» **Provided entries**:
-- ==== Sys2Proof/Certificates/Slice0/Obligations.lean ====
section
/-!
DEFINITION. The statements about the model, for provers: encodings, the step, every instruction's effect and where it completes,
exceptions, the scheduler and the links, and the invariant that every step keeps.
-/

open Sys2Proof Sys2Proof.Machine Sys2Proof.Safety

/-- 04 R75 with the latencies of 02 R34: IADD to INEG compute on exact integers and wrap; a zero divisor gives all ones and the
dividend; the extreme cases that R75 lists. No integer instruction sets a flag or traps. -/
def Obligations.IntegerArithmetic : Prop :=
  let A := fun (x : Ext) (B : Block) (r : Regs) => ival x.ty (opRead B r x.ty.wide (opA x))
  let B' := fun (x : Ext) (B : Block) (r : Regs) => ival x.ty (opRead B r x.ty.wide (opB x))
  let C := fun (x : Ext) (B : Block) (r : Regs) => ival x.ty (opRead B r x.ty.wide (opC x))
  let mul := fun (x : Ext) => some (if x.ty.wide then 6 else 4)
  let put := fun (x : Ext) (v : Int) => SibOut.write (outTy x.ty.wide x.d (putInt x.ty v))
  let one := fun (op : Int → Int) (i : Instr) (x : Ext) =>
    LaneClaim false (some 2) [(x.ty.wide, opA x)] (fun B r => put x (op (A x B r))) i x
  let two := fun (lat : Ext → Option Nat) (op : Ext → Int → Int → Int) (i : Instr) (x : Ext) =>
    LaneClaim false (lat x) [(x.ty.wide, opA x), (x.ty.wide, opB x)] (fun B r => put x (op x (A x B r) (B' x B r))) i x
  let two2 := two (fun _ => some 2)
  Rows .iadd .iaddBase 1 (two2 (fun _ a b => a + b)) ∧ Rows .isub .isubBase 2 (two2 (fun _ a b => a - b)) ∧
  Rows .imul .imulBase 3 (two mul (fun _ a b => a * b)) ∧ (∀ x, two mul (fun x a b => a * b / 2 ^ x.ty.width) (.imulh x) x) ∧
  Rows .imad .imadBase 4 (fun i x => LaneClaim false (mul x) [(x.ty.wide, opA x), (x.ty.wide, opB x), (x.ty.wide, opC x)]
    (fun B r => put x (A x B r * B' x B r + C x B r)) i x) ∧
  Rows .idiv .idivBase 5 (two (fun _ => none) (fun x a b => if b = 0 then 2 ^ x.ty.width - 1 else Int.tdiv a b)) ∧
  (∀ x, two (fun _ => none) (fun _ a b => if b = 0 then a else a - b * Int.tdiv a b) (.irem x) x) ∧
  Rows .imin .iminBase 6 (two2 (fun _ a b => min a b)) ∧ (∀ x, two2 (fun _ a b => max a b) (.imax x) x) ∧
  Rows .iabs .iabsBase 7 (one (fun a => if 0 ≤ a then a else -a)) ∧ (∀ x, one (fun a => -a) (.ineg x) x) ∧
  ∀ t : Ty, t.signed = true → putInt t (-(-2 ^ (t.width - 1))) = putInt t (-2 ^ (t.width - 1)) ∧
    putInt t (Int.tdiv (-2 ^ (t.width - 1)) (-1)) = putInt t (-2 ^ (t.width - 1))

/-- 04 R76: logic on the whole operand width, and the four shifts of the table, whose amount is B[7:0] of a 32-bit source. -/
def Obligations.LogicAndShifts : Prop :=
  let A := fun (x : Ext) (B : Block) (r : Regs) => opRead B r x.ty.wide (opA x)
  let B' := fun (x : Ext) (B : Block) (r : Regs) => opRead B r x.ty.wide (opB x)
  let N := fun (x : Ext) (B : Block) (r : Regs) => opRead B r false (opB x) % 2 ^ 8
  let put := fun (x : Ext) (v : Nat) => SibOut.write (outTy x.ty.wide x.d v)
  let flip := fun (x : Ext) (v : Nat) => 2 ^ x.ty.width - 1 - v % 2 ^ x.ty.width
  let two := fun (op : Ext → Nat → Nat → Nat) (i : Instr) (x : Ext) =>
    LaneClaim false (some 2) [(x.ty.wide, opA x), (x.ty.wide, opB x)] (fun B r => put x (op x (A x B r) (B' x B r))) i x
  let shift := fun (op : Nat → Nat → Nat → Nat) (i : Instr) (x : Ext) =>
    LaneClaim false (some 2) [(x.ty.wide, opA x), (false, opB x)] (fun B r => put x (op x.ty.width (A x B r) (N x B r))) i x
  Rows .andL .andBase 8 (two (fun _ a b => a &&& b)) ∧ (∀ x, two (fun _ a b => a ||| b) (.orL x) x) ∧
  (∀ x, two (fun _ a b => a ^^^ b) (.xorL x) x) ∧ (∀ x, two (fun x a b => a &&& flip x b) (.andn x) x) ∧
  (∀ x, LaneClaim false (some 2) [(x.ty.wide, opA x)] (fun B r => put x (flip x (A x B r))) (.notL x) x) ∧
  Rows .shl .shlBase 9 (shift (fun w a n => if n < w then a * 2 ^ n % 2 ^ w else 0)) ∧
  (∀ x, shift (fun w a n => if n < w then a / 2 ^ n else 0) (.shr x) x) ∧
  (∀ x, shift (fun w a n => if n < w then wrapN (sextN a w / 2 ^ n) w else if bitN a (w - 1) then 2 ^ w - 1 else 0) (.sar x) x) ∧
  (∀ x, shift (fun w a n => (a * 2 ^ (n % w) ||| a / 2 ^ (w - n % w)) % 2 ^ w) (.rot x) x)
...
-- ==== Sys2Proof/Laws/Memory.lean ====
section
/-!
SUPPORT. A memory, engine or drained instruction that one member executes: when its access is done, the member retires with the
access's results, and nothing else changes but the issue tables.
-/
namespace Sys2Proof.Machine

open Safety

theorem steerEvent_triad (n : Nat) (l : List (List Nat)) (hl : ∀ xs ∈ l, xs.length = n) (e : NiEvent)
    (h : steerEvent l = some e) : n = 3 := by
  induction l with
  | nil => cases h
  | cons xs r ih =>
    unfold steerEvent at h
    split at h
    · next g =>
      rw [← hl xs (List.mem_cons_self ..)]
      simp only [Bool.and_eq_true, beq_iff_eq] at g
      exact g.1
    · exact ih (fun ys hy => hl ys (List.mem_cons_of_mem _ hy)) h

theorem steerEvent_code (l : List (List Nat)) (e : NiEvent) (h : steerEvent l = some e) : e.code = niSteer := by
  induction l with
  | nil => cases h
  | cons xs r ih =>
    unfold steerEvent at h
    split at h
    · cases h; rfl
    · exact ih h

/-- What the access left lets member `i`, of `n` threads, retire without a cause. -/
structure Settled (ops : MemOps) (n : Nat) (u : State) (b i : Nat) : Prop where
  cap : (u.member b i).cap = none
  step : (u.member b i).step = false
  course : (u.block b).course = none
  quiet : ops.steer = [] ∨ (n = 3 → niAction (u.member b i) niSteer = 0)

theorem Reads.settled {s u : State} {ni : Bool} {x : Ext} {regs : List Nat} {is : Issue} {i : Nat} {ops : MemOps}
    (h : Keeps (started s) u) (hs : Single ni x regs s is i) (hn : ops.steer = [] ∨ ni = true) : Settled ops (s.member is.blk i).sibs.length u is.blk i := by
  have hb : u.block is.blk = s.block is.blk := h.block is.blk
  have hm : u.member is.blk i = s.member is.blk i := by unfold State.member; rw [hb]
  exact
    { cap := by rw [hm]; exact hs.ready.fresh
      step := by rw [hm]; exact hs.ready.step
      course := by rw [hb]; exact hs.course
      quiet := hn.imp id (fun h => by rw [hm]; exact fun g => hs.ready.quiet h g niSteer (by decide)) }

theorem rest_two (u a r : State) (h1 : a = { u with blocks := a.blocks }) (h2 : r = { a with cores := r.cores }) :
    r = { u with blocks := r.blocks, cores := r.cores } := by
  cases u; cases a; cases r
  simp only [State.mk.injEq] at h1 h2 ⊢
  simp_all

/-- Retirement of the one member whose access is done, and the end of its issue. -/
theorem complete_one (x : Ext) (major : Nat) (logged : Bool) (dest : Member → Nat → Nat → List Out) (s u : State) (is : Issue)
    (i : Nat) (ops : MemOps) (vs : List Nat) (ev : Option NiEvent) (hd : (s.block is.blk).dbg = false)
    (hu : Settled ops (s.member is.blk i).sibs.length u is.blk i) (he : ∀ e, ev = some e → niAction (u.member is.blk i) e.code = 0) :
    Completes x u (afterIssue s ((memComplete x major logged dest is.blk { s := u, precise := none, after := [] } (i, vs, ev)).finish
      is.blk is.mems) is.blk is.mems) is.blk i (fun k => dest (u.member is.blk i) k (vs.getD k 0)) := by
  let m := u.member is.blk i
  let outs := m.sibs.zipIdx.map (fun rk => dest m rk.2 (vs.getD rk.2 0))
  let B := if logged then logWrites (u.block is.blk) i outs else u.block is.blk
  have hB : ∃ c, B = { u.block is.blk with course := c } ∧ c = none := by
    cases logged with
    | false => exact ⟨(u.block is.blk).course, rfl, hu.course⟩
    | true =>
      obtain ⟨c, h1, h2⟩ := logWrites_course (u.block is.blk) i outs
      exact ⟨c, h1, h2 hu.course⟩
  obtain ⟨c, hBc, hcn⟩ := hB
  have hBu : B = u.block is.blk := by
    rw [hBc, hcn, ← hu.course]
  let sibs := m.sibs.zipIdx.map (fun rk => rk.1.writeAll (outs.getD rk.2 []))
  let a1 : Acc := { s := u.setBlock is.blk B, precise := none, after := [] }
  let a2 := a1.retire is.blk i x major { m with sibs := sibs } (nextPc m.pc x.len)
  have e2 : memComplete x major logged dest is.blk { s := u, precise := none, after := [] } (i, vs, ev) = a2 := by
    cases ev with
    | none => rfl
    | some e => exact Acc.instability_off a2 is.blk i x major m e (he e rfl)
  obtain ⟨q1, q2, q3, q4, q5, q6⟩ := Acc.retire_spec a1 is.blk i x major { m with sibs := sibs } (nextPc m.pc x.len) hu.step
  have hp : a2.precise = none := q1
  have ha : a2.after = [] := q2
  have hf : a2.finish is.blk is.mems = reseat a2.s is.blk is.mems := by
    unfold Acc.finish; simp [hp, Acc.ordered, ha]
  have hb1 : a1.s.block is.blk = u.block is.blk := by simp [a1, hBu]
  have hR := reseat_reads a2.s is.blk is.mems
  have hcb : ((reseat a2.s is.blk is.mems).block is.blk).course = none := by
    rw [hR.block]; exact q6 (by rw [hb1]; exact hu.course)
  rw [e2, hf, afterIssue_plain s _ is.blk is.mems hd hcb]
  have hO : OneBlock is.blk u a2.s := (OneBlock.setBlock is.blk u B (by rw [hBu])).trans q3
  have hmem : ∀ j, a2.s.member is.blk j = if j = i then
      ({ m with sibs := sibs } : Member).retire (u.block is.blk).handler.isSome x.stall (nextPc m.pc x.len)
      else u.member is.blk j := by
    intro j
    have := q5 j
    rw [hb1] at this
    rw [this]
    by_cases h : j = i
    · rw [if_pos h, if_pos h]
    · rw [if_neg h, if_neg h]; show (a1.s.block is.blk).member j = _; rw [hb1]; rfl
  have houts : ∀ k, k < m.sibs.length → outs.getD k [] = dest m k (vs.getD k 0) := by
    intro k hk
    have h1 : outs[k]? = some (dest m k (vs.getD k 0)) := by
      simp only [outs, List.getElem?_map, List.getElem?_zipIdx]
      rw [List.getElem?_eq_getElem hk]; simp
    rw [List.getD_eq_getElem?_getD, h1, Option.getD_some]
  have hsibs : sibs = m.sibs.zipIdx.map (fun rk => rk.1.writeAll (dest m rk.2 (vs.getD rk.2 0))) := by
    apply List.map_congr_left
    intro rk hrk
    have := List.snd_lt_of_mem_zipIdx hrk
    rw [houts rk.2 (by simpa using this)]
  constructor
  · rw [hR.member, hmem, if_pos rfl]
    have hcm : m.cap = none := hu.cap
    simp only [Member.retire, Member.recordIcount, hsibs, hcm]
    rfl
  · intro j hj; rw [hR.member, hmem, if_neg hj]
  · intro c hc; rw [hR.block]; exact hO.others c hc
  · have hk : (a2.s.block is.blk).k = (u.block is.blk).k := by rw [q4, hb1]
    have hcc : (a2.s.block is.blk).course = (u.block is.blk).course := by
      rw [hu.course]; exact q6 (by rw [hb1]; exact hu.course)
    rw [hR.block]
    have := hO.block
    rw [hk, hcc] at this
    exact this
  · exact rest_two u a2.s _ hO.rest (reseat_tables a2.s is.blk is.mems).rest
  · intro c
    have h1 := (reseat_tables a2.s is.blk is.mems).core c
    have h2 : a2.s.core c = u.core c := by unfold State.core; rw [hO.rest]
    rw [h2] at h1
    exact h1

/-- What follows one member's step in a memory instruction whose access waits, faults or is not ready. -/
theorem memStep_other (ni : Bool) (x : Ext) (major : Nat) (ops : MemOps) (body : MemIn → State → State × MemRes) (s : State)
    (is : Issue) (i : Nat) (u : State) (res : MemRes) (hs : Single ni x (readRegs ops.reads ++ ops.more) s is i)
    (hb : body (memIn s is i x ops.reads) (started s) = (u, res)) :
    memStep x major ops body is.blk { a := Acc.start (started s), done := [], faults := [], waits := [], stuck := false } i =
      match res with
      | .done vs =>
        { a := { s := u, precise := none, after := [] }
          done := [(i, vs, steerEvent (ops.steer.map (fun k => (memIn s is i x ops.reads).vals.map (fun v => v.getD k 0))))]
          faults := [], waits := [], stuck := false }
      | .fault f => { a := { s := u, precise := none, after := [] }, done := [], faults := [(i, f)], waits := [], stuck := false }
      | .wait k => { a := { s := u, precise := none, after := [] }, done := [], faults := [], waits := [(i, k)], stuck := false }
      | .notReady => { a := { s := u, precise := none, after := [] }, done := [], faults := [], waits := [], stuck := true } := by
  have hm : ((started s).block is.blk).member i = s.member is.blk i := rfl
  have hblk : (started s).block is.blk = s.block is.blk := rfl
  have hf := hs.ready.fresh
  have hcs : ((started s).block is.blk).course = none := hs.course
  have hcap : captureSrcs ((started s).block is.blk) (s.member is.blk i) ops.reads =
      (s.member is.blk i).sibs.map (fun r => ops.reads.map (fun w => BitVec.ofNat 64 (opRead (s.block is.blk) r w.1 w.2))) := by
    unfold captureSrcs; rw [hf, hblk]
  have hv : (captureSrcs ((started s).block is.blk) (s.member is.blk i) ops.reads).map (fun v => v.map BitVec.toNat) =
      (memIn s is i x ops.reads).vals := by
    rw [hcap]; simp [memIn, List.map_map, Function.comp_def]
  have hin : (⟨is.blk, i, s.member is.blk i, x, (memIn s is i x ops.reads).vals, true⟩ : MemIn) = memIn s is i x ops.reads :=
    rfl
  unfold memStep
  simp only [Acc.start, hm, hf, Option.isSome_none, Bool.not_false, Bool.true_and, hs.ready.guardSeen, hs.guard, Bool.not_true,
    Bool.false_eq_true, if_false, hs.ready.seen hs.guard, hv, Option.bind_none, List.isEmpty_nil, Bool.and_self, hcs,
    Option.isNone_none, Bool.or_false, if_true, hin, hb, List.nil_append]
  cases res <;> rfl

» **Problem statement**: Scan the records for the word "unfold", and copy each line where it is found.

» **Task result**:
    unfold steerEvent at h
    unfold steerEvent at h
  have hm : u.member is.blk i = s.member is.blk i := by unfold State.member; rw [hb]
    unfold Acc.finish; simp [hp, Acc.ordered, ha]
    have h2 : a2.s.core c = u.core c := by unfold State.core; rw [hO.rest]
    unfold captureSrcs; rw [hf, hblk]
  unfold memStep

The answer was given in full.